-- ==== Sys2Proof/Laws/Codes.lean ====
section
/-!
SUPPORT. What the counting operations and the codec searches do, said once.
-/

namespace Sys2Proof.Machine

/-! ## Counting ones -/

theorem nibbleOnes_lookup : ∀ d < 16,
    (nibbleOnes >>> (4 * d)) % 16 = ((List.range 4).filter fun i => d.testBit i).length := by decide

theorem countOnes_eq (n v : Nat) : countOnes n v = ((List.range (4 * n)).filter fun i => v.testBit i).length := by
  induction n generalizing v with
  | zero => rfl
  | succ n ih =>
    rw [countOnes, ih, nibbleOnes_lookup _ (Nat.mod_lt _ (by decide)), Nat.mul_succ, Nat.add_comm (4 * n) 4,
      List.range_add, List.filter_append, List.length_append, List.filter_map, List.length_map]
    congr 2
    · refine List.filter_congr fun i hi => ?_
      have hi : i < 4 := List.mem_range.mp hi
      rw [show (16 : Nat) = 2 ^ 4 from rfl, Nat.testBit_mod_two_pow]
      simp [hi]
    · refine List.filter_congr fun i _ => ?_
      rw [show (16 : Nat) = 2 ^ 4 from rfl, Nat.testBit_div_two_pow, Function.comp_apply, Nat.add_comm]

/-- `popcount` is the number of one bits (R10). -/
theorem popcount_eq {n : Nat} (v : BitVec n) : popcount v = ((List.range n).filter fun i => v.getLsbD i).length := by
  obtain ⟨k, hk⟩ : ∃ k, 4 * ((n + 3) / 4) = n + k := ⟨4 * ((n + 3) / 4) - n, by omega⟩
  rw [popcount, countOnes_eq, hk, List.range_add, List.filter_append, List.length_append]
  have h0 : ((List.range k).map (n + ·)).filter (fun i => v.toNat.testBit i) = [] := by
    rw [List.filter_eq_nil_iff]
    intro i hi
    obtain ⟨j, -, rfl⟩ := List.mem_map.mp hi
    simp [BitVec.testBit_toNat]
  rw [h0]
  simp [BitVec.testBit_toNat]

/-- `dist` is the number of positions where two words differ (R10). -/
theorem dist_eq {n : Nat} (a b : BitVec n) :
    dist a b = ((List.range n).filter fun i => a.getLsbD i != b.getLsbD i).length := by
  rw [dist, popcount_eq]
  congr 1
  refine List.filter_congr fun i _ => ?_
  simp [BitVec.getLsbD_xor]

theorem dist_comm {n : Nat} (a b : BitVec n) : dist a b = dist b a := by rw [dist, dist, BitVec.xor_comm]

@[simp] theorem dist_self {n : Nat} (a : BitVec n) : dist a a = 0 := by
  rw [dist_eq, List.length_eq_zero_iff, List.filter_eq_nil_iff]; simp

theorem sdist_self {n : Nat} (l : List (BitVec n)) : sdist l l = 0 := by
  induction l with
  | nil => rfl
  | cons a l ih => simp [sdist, ih]

/-! ## The search of a linear code -/

/-- The words `c` + (sums of the rows), in the order the search visits them. -/
def sums {n : Nat} : List (BitVec n) → BitVec n → List (BitVec n)
  | [], c => [c]
  | g :: gs, c => sums gs c ++ sums gs (c ^^^ g)

/-- The search is a find over the sums: its answer is among them and within the radius, and it answers none only
when no sum is (R150). -/
theorem searchCode_eq_find {n : Nat} (t : Nat) (r : BitVec n) (gs : List (BitVec n)) (c : BitVec n) :
    searchCode t r gs c = (sums gs c).find? fun x => decide (dist x r ≤ t) := by
  induction gs generalizing c with
  | nil =>
    by_cases h : dist c r ≤ t
    · simp [searchCode, sums, h]
    · simp [searchCode, sums, h]
  | cons g gs ih =>
    rw [searchCode, sums, List.find?_append, ih, ih]
    cases (sums gs c).find? fun x => decide (dist x r ≤ t) <;> rfl

theorem searchCode_some {n : Nat} {t : Nat} {r : BitVec n} {gs : List (BitVec n)} {c x : BitVec n}
    (h : searchCode t r gs c = some x) : x ∈ sums gs c ∧ dist x r ≤ t := by
  rw [searchCode_eq_find] at h
  exact ⟨List.mem_of_find?_eq_some h, by simpa using List.find?_some h⟩

theorem searchCode_none {n : Nat} {t : Nat} {r : BitVec n} {gs : List (BitVec n)} {c : BitVec n}
    (h : searchCode t r gs c = none) : ∀ x ∈ sums gs c, t < dist x r := by
  rw [searchCode_eq_find, List.find?_eq_none] at h
  intro x hx
  simpa using h x hx

/-- A bounded-distance decode answers a word within the radius, its information bits, and its distance (R150). -/
theorem bdd_ok {k n : Nat} {enc : BitVec k → BitVec n} {t : Nat} {r : BitVec n} {m : BitVec k} {c : BitVec n} {e : Nat}
    (h : bdd enc t r = .ok m c e) :
    c ∈ sums (generatorRows enc) (enc (infoBits k r)) ∧ dist c r ≤ t ∧ m = infoBits k c ∧ e = dist c r := by
  unfold bdd at h
  split at h
  · next x hx =>
    injection h with h1 h2 h3
    subst h1 h2 h3
    exact ⟨(searchCode_some hx).1, (searchCode_some hx).2, rfl, rfl⟩
  · cases h

/-! ## Reed-Solomon -/

/-- What the Reed-Solomon decoder answers is a codeword, within the radius, with its information symbols first and
its distance counted (R202). -/
theorem rsDecode_ok {r : Nat} {word m c : List Hexbit} {e : Nat} (h : rsDecode r word = .ok m c e) :
    rsEncode r m = c ∧ e = sdist c word ∧ e ≤ r / 2 := by
  unfold rsDecode at h
  dsimp only at h
  split at h
  · next hc =>
    injection h with h1 h2 h3
    subst h1 h2 h3
    exact ⟨hc.1, rfl, hc.2⟩
  · cases h

/-! ## Trellis -/

theorem trellisFrom_length {b : Nat} (rows : List (List Nibble)) (s : BitVec b) (xs : List (BitVec b)) :
    (trellisFrom rows s xs).length = xs.length := by
  induction xs generalizing s with
  | nil => rfl
  | cons x xs ih => simp [trellisFrom, ih]

/-- The decoder answers one input for every codeword (R234). -/
theorem trellisSteps_length {b : Nat} {rows : List (List Nibble)} {s : BitVec b} {ws : List Nibble}
    {ys : List (BitVec b)} {e : Nat} (h : trellisSteps rows s ws = some (ys, e)) : ys.length = ws.length := by
  induction ws generalizing s ys e with
  | nil => simp [trellisSteps] at h; simp [← h.1]
  | cons w ws ih =>
    rw [trellisSteps] at h
    split at h
    · split at h
      · next heq =>
        injection h with h
        injection h with h1 h2
        simp [← h1, ih heq]
      · cases h
    · cases h

end Sys2Proof.Machine
end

········

- **ASSIGNMENT**: The string "show" may appear in lines of the listing above; tally those lines and give the number only.

- **EXERCISE RESULT**: 2